* ACTION ITEM
Repeat every entry exactly as it appears.

* Excerpts from a dataset
=== Begin Enclosure ===

-- ==== Sys2Proof/Machine/Wire.lean ====
section
/-! DEFINITION. What stands on the framed links (spec/12, Frame formats): the type codes of the messages that the part sends
and takes, the supervisory commands behind the types 0x80 to 0x92, and the bytes of a SHOW. The contributor messages to the
part are in Operands.lean. -/

namespace Sys2Proof.Machine

/-! ### Contributor and automation links -/

/-- The type code of a message to a workstation (spec/12, Message types). -/
def PortMsg.type : PortMsg → Byte
  | .state _ _ => 0x20
  | .hold _ => 0x21
  | .resume => 0x22
  | .takeAnswer _ _ => 0x23
  | .releaseAnswer _ => 0x24
  | .retractAnswer _ _ _ => 0x25
  | .packageAnswer _ _ => 0x26

/-- The type code of an automation EVENT (spec/12, Message types). -/
def eventType : Byte := 0x30

/-- The type code of an automation ANSWER (spec/12, Message types). -/
def Answer.type (_ : Answer) : Byte := 0x31

/-! ### The output link -/

/-- The type code of a message to the inserter (spec/12, Message types). -/
def OutputMsg.type : OutputMsg → Byte
  | .showCue _ _ _ _ _ _ _ _ => 0x40
  | .clear _ => 0x41
  | .move _ _ => 0x42

/-- The inserter's answer behind a type code: READY or BUSY (spec/12, Message types); a frame of any other type is dropped
(spec/07 R124). -/
def inserterAnswer (b : Byte) : Option Inserter :=
  match b.toNat with
  | 0x48 => some .ready
  | 0x49 => some .busy
  | _ => none

/-- A count or a place on a link, in one byte. -/
def byteOf (n : Nat) : Byte := BitVec.ofNat 8 n

/-- The flags byte of a SHOW: bit 0 SPEAKER, bit 1 TRUNCATED. -/
def showFlags (speaker truncated : Bool) : Byte := byteOf (speaker.toNat + 2 * truncated.toNat)

/-- The second row of a SHOW payload, which stands there when the height is 2: its length and its text. -/
def showRow2 (height : Nat) (row2 : Option Text) : List Byte :=
  if height = 2 then byteOf (row2.getD []).length :: row2.getD [] else []

/-- The payload of a message to the inserter (spec/12, SHOW). CLEAR and MOVE have no layout in the spec (log 31). -/
def OutputMsg.payload : OutputMsg → Option (List Byte)
  | .showCue k id source band speaker truncated row1 row2 =>
    some (byteOf k.val :: bytes16 (BitVec.ofNat 16 id) ++ bytes16 (source.getD 0) ++
      [byteOf band.top, byteOf band.height, showFlags speaker truncated, byteOf row1.length] ++ row1 ++
      showRow2 band.height row2)
  | .clear _ => none
  | .move _ _ => none

/-- The frame of a message to the inserter, for a message that has a layout. -/
def OutputMsg.frame (m : OutputMsg) : Option (List Byte) := m.payload.map (buildFrame m.type)

/-- The frames of the SHOWs that have left on the output link, oldest first (spec/07 R122, R128). -/
def State.showFrames (s : State) : List (List Byte) := s.sent.output.filterMap OutputMsg.frame

/-! ### The supervisory link -/

/-- The supervisory commands, in the order of the command table (spec/12 R177). -/
inductive SupervisoryCommand where
  | parameterRead
  | parameterWrite
  | start
  | stop
  | flushPort
  | flushService
  | counterSelect
  | counterClear
  | counterRead
  | alertStatus
  | alertClear
  | alertEnable
  | referenceStatus
  | portStatus
  | groupStatus
  | serviceStatus
  | layoutStatus
  | automationStatus
  | packageStatus
  deriving DecidableEq, Repr

/-- The type code of a command and of its response (spec/12, Message types). -/
def SupervisoryCommand.type : SupervisoryCommand → Byte
  | .parameterRead => 0x80
  | .parameterWrite => 0x81
  | .start => 0x82
  | .stop => 0x83
  | .flushPort => 0x84
  | .flushService => 0x85
  | .counterSelect => 0x86
  | .counterClear => 0x87
  | .counterRead => 0x88
  | .alertStatus => 0x89
  | .alertClear => 0x8A
  | .alertEnable => 0x8B
  | .referenceStatus => 0x8C
  | .portStatus => 0x8D
  | .groupStatus => 0x8E
  | .serviceStatus => 0x8F
  | .layoutStatus => 0x90
  | .automationStatus => 0x91
  | .packageStatus => 0x92

/-- The command that a type code names (spec/12, Message types; R175). -/
def supervisoryCommand (b : Byte) : Option SupervisoryCommand :=
  match b.toNat with
  | 0x80 => some .parameterRead
  | 0x81 => some .parameterWrite
  | 0x82 => some .start
  | 0x83 => some .stop
  | 0x84 => some .flushPort
  | 0x85 => some .flushService
  | 0x86 => some .counterSelect
  | 0x87 => some .counterClear
  | 0x88 => some .counterRead
  | 0x89 => some .alertStatus
  | 0x8A => some .alertClear
  | 0x8B => some .alertEnable
  | 0x8C => some .referenceStatus
  | 0x8D => some .portStatus
  | 0x8E => some .groupStatus
  | 0x8F => some .serviceStatus
  | 0x90 => some .layoutStatus
  | 0x91 => some .automationStatus
  | 0x92 => some .packageStatus
  | _ => none

end Sys2Proof.Machine
end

=== End Enclosure ===

* ANSWER SECTION
-- ==== Sys2Proof/Machine/Wire.lean ====
section
/-! DEFINITION. What stands on the framed links (spec/12, Frame formats): the type codes of the messages that the part sends
and takes, the supervisory commands behind the types 0x80 to 0x92, and the bytes of a SHOW. The contributor messages to the
part are in Operands.lean. -/

namespace Sys2Proof.Machine

/-! ### Contributor and automation links -/

/-- The type code of a message to a workstation (spec/12, Message types). -/
def PortMsg.type : PortMsg → Byte
  | .state _ _ => 0x20
  | .hold _ => 0x21
  | .resume => 0x22
  | .takeAnswer _ _ => 0x23
  | .releaseAnswer _ => 0x24
  | .retractAnswer _ _ _ => 0x25
  | .packageAnswer _ _ => 0x26

/-- The type code of an automation EVENT (spec/12, Message types). -/
def eventType : Byte := 0x30

/-- The type code of an automation ANSWER (spec/12, Message types). -/
def Answer.type (_ : Answer) : Byte := 0x31

/-! ### The output link -/

/-- The type code of a message to the inserter (spec/12, Message types). -/
def OutputMsg.type : OutputMsg → Byte
  | .showCue _ _ _ _ _ _ _ _ => 0x40
  | .clear _ => 0x41
  | .move _ _ => 0x42

/-- The inserter's answer behind a type code: READY or BUSY (spec/12, Message types); a frame of any other type is dropped
(spec/07 R124). -/
def inserterAnswer (b : Byte) : Option Inserter :=
  match b.toNat with
  | 0x48 => some .ready
  | 0x49 => some .busy
  | _ => none

/-- A count or a place on a link, in one byte. -/
def byteOf (n : Nat) : Byte := BitVec.ofNat 8 n

/-- The flags byte of a SHOW: bit 0 SPEAKER, bit 1 TRUNCATED. -/
def showFlags (speaker truncated : Bool) : Byte := byteOf (speaker.toNat + 2 * truncated.toNat)

/-- The second row of a SHOW payload, which stands there when the height is 2: its length and its text. -/
def showRow2 (height : Nat) (row2 : Option Text) : List Byte :=
  if height = 2 then byteOf (row2.getD []).length :: row2.getD [] else []

/-- The payload of a message to the inserter (spec/12, SHOW). CLEAR and MOVE have no layout in the spec (log 31). -/
def OutputMsg.payload : OutputMsg → Option (List Byte)
  | .showCue k id source band speaker truncated row1 row2 =>
    some (byteOf k.val :: bytes16 (BitVec.ofNat 16 id) ++ bytes16 (source.getD 0) ++
      [byteOf band.top, byteOf band.height, showFlags speaker truncated, byteOf row1.length] ++ row1 ++
      showRow2 band.height row2)
  | .clear _ => none
  | .move _ _ => none

/-- The frame of a message to the inserter, for a message that has a layout. -/
def OutputMsg.frame (m : OutputMsg) : Option (List Byte) := m.payload.map (buildFrame m.type)

/-- The frames of the SHOWs that have left on the output link, oldest first (spec/07 R122, R128). -/
def State.showFrames (s : State) : List (List Byte) := s.sent.output.filterMap OutputMsg.frame

/-! ### The supervisory link -/

/-- The supervisory commands, in the order of the command table (spec/12 R177). -/
inductive SupervisoryCommand where
  | parameterRead
  | parameterWrite
  | start
  | stop
  | flushPort
  | flushService
  | counterSelect
  | counterClear
  | counterRead
  | alertStatus
  | alertClear
  | alertEnable
  | referenceStatus
  | portStatus
  | groupStatus
  | serviceStatus
  | layoutStatus
  | automationStatus
  | packageStatus
  deriving DecidableEq, Repr

/-- The type code of a command and of its response (spec/12, Message types). -/
def SupervisoryCommand.type : SupervisoryCommand → Byte
  | .parameterRead => 0x80
  | .parameterWrite => 0x81
  | .start => 0x82
  | .stop => 0x83
  | .flushPort => 0x84
  | .flushService => 0x85
  | .counterSelect => 0x86
  | .counterClear => 0x87
  | .counterRead => 0x88
  | .alertStatus => 0x89
  | .alertClear => 0x8A
  | .alertEnable => 0x8B
  | .referenceStatus => 0x8C
  | .portStatus => 0x8D
  | .groupStatus => 0x8E
  | .serviceStatus => 0x8F
  | .layoutStatus => 0x90
  | .automationStatus => 0x91
  | .packageStatus => 0x92

/-- The command that a type code names (spec/12, Message types; R175). -/
def supervisoryCommand (b : Byte) : Option SupervisoryCommand :=
  match b.toNat with
  | 0x80 => some .parameterRead
  | 0x81 => some .parameterWrite
  | 0x82 => some .start
  | 0x83 => some .stop
  | 0x84 => some .flushPort
  | 0x85 => some .flushService
  | 0x86 => some .counterSelect
  | 0x87 => some .counterClear
  | 0x88 => some .counterRead
  | 0x89 => some .alertStatus
  | 0x8A => some .alertClear
  | 0x8B => some .alertEnable
  | 0x8C => some .referenceStatus
  | 0x8D => some .portStatus
  | 0x8E => some .groupStatus
  | 0x8F => some .serviceStatus
  | 0x90 => some .layoutStatus
  | 0x91 => some .automationStatus
  | 0x92 => some .packageStatus
  | _ => none

end Sys2Proof.Machine
end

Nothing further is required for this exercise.